Nous avons assisté du 1 au 3 octobre 2013 à un stage de génétique tournant autour de la DCP sur le site de Luminy à Marseille dans les locaux de l’Inmed. Nous avons répondu présent à l’invitation lancée par nos amis français (http://www.adcp.asso.fr ).

Ce stage était organisé par Tous Chercheurs (http://touschercheurs.fr) avec la colaboration du Dr Patrice Bouvagnet de l’Hôpital Louis Pradel de Lyon.

Retrouvez ici toutes les photos du stage.

Encore un grand merci à Marion Mathieu qui a dirigé ce stage de manière très didactique.

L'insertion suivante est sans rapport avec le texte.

/-- The elements that a store writes, lane by lane (R239, R240, R248, R249). -/
def storeElems (s : State) (g : Group) (a : Access) (lanes : BitVec 32) (l : List (Spot × Found)) : State × List ElemWrite × BitVec 9 × Bool :=
  let k := s.kernel g.kernel
  let vf := s.vfOf k.asid
  let r := match a.record with
    | some (_, w) => recOf w
    | none => recOf []
  let sc := match a.record with
    | some (_, w) => recOf (w.drop 5)
    | none => recOf []
  let t := a.ty
  (setBitsOf lanes).foldl (fun (acc : State × List ElemWrite × BitVec 9 × Bool) lane =>
    match a.op with
    | .st _ =>
      (List.range t.n).foldl (fun (acc : State × List ElemWrite × BitVec 9 × Bool) j =>
        let (s, ws, fl, bad) := acc
        match placeOf l lane j false with
        | none => (s, ws, fl, bad)
        | some (p, at_, pa) =>
          let (s, scr, bad) : State × ScaleRead × Bool := match placeOf l lane j true with
            | some (q, qa, qpa) =>
              let (s, e) := readSpot s g.core vf (noAlloc a true) sc.bound q qa qpa
              (s, some (e.bits, e.bnd), bad || e.poison)
            | none => (s, none, bad)
          let (x, β) := dataAt a.data t.is64 lane
          let (v, b, f) := stageStore t r.ty a.mode scr β (elem x j t.w)
          (s, ws ++ [{ spot := p, attr := at_, pa := pa, bits := v, bnd := b.toB16 }], fl ||| f, bad)) acc
    | _ =>
      let (s, ws, fl, bad) := acc
      match placeOf l lane 0 false with
      | none => acc
      | some (p, at_, pa) =>
        let (x, β) := dataAt a.data (decide (p.n = 8)) lane
        (s, ws ++ [{ spot := p, attr := at_, pa := pa, bits := x, bnd := β }], fl, bad)) (s, [], 0, false)

/-- The store of the lanes that are present. -/
def performStore (s : State) (gid : Nat) (g : Group) (a : Access) (lanes : BitVec 32) (l : List (Spot × Found)) : Perf :=
  let k := s.kernel g.kernel
  let (s, ws, fl, bad) := storeElems s g a lanes l
  if bad then { Perf.nothing (killPoison s gid) with poison := true }
  else
    let s := drainTargets s gid (ws.map fun x => (x.pa, x.spot.n))
    let sig := match a.op with
      | .st forced => forced || (match a.record with
        | some (_, w) => (recOf w).sig
        | none => false)
      | .sst => (match a.record with
        | some (_, w) => (recOf w).sig
        | none => false)
      | _ => false
    let s := writeElems s g.core gid k.score { through := sig || noAlloc a false, signal := sig } ws
    let scales := l.filterMap fun (p, f) => match f with
      | .at_ at_ pa => if p.scale && bit lanes p.lane then some (p, at_, pa) else none
      | .absent | .migrating _ | .bad _ => none
    let s := sampleAll s g.core k.part k.asid 0 scales
    { Perf.nothing (sampleAll s g.core k.part k.asid 1 (ws.map fun x => (x.spot, x.attr, x.pa))) with sticky := fl }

La dyskinésie ciliaire primitive

La Dyskinésie Ciliaire Primitive.

Auteur : VEREECKE Armand Coprésident A.S.B.L. DYSKINESIA

La dyskinésie ciliaire primitive est une maladie génétique entrainant une anomalie structurale du cil qui est à l’origine de la symptomatologie respiratoire causée par un trouble de l’épuration mucociliaire. Celle-ci se complique par une atteinte sévère au niveau ORL et parfois cardiaque.

     

Qu’est-ce que la dyskinésie ciliaire primitive ?

La dyskinésie ciliaire primitive (DCP) estune maladie génétique portant atteinte au système respiratoire.

Les termes :  « Dyskinésie » signifie un défaut de mouvement.

« Ciliaire » signifie qu’elle touche les cils vibratiles de l’organisme.

« Primitive » signifie qu’elle est présente dès la naissance, sinon elle est secondaire et se nomme DCS.

La DCP une maladie autosomique récessive, cependant quelques autres cas de transmission génétique ont été signalés. La DCP n’est pas une maladie contagieuse, mais des infections pulmonaires secondaires à la maladie peuvent se développer. Celles-ci ne représentent pas de danger pour un individu sain, mais une prudence est conseillée au contact d’autres patients sensibles (autres DCP, MUCO, immunodéprimé …)

Sa prévalence est de 1/16.000, la fréquence des individus porteurs devrait être de 1/30 à 1/60 et 25 % des sujets ayant un situs inversus ont une dyskinésie ciliaire. Le situs inversus est un terme signifiant une maladie congénitale dans laquelle les principaux viscères et organes sont inversés dans une position en miroir par rapport à leur situation normale. On remarque une prévalence plus importante dans les populations magrébines.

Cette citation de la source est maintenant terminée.